Task objective:
To answer, print the line containing "slew is applied. -/" and each line after it in the listing below, exactly as they stand.

Data for this exercise:
-- ==== Sys2Proof/Machine/TowerClock.lean ====
section
/-! DEFINITION. Tower Time: its running, its slew and its rollover (R2, R3, R10, R13), and what a telegram
byte or a telegram does (R6, R206). -/

namespace Sys2Proof.Machine

def dayLength : Nat := 86400000

/-- R2: the full time. -/
def TowerTime.full (t : TowerTime) : Nat := t.day * dayLength + t.ms

def Trigger.full (t : Trigger) : Nat := t.day * dayLength + t.ms

/-- R2: day-ms advances by 1, rolling over at midnight. -/
def TowerTime.nextMs (t : TowerTime) : TowerTime :=
  if t.ms + 1 < dayLength then { t with ms := t.ms + 1 }
  else { day := (t.day + 1) % 65536, weekday := (t.weekday + 1) % 7, ms := 0 }

/-- R13: the second of day-ms changes between two Tower Times. -/
def TowerTime.secondChanges (t u : TowerTime) : Bool := t.ms / 1000 != u.ms / 1000

/-- R2, R10, R13: Tower Time advances by one millisecond. A pending load is told of a whole second, the
Calendar of a wrap of the day count (log 15). -/
def TimeBase.addMs (t : TimeBase) : TimeBase :=
  match t.tower with
  | none => t
  | some w =>
    let w' := w.nextMs
    { t with
      tower := some w'
      wholeSecond := t.wholeSecond || (t.pendingLoad.isSome && w.secondChanges w')
      dayWrapped := t.dayWrapped || decide (w'.day < w.day) }

/-- R2: one eighth of Tower Time. A withheld millisecond is given up where the day-ms would advance
(R10, log 14). -/
def TimeBase.towerTick (t : TimeBase) : TimeBase :=
  match t.tower with
  | none => t
  | some _ =>
    if t.phase < 7 then { t with phase := t.phase + 1 }
    else if t.withhold then { t with phase := 0, withhold := false }
    else { t with phase := 0 }.addMs

/-- R1. -/
def maxRunTime : Nat := 281474976710655

/-- R1, R2: one eighth passes. -/
def TimeBase.tick (t : TimeBase) : TimeBase :=
  { t.towerTick with runTime := min maxRunTime (t.runTime + 1) }

/-- R17, R199: one eighth passes while RST holds the part: Run Time stays 0 and no slew is applied. -/
def TimeBase.heldTick (t : TimeBase) : TimeBase :=
  { ({ t with withhold := false } : TimeBase).towerTick with withhold := t.withhold }

/-- R10: the end of a slew interval: one millisecond of the correction is applied. -/
def TimeBase.slewEnd (t : TimeBase) : TimeBase :=
  let t := { t with slewStart := t.slewStart + 512 }
  if 0 < t.slew then { t with slew := t.slew - 1 }.addMs
  else { t with slew := t.slew + 1, withhold := true }

/-- R3: the Run Time that corresponds to a full time; below 0 where it lies before Run Time 0. -/
def TimeBase.correspond (t : TimeBase) (w : TowerTime) (full : Nat) : Int :=
  (t.runTime : Int) - t.phase + 8 * ((full : Int) - w.full)

/-- R16: the offset of R9, in ms. -/
def TowerTime.offset (held present : TowerTime) : Int := (held.full : Int) - present.full

/-- R6: a failed check. -/
def TimeBase.badTelegramTaken (t : TimeBase) : TimeBase :=
  { t with badTelegram := t.badTelegram + 1, held := none, rx := [] }

/-- R6: a whole telegram is judged. -/
def TimeBase.judgeTelegram (t : TimeBase) (bytes : List Byte) : TimeBase :=
  match readTelegram bytes with
  | some w =>
    { t with telegrams := t.telegrams + 1, held := some { time := w, arrival := t.runTime }, rx := [] }
  | none => t.badTelegramTaken

/-- R206: a byte on the telegram input. -/
def TimeBase.telegramByte (t : TimeBase) (x : Byte) : TimeBase :=
  match t.rx with
  | [] =>
    if x = 165 then { t with rx := [x], rxLast := t.runTime }
    else if x = 255 then t
    else t.badTelegramTaken
  | y :: rest =>
    let got := (y :: rest) ++ [x]
    if got.length = 9 then t.judgeTelegram got else { t with rx := got, rxLast := t.runTime }

end Sys2Proof.Machine
end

Exercise answer:
/-- R17, R199: one eighth passes while RST holds the part: Run Time stays 0 and no slew is applied. -/
def TimeBase.heldTick (t : TimeBase) : TimeBase :=
  { ({ t with withhold := false } : TimeBase).towerTick with withhold := t.withhold }

/-- R10: the end of a slew interval: one millisecond of the correction is applied. -/
def TimeBase.slewEnd (t : TimeBase) : TimeBase :=
  let t := { t with slewStart := t.slewStart + 512 }
  if 0 < t.slew then { t with slew := t.slew - 1 }.addMs
  else { t with slew := t.slew + 1, withhold := true }

/-- R3: the Run Time that corresponds to a full time; below 0 where it lies before Run Time 0. -/
def TimeBase.correspond (t : TimeBase) (w : TowerTime) (full : Nat) : Int :=
  (t.runTime : Int) - t.phase + 8 * ((full : Int) - w.full)

/-- R16: the offset of R9, in ms. -/
def TowerTime.offset (held present : TowerTime) : Int := (held.full : Int) - present.full

/-- R6: a failed check. -/
def TimeBase.badTelegramTaken (t : TimeBase) : TimeBase :=
  { t with badTelegram := t.badTelegram + 1, held := none, rx := [] }

/-- R6: a whole telegram is judged. -/
def TimeBase.judgeTelegram (t : TimeBase) (bytes : List Byte) : TimeBase :=
  match readTelegram bytes with
  | some w =>
    { t with telegrams := t.telegrams + 1, held := some { time := w, arrival := t.runTime }, rx := [] }
  | none => t.badTelegramTaken

/-- R206: a byte on the telegram input. -/
def TimeBase.telegramByte (t : TimeBase) (x : Byte) : TimeBase :=
  match t.rx with
  | [] =>
    if x = 165 then { t with rx := [x], rxLast := t.runTime }
    else if x = 255 then t
    else t.badTelegramTaken
  | y :: rest =>
    let got := (y :: rest) ++ [x]
    if got.length = 9 then t.judgeTelegram got else { t with rx := got, rxLast := t.runTime }

end Sys2Proof.Machine
end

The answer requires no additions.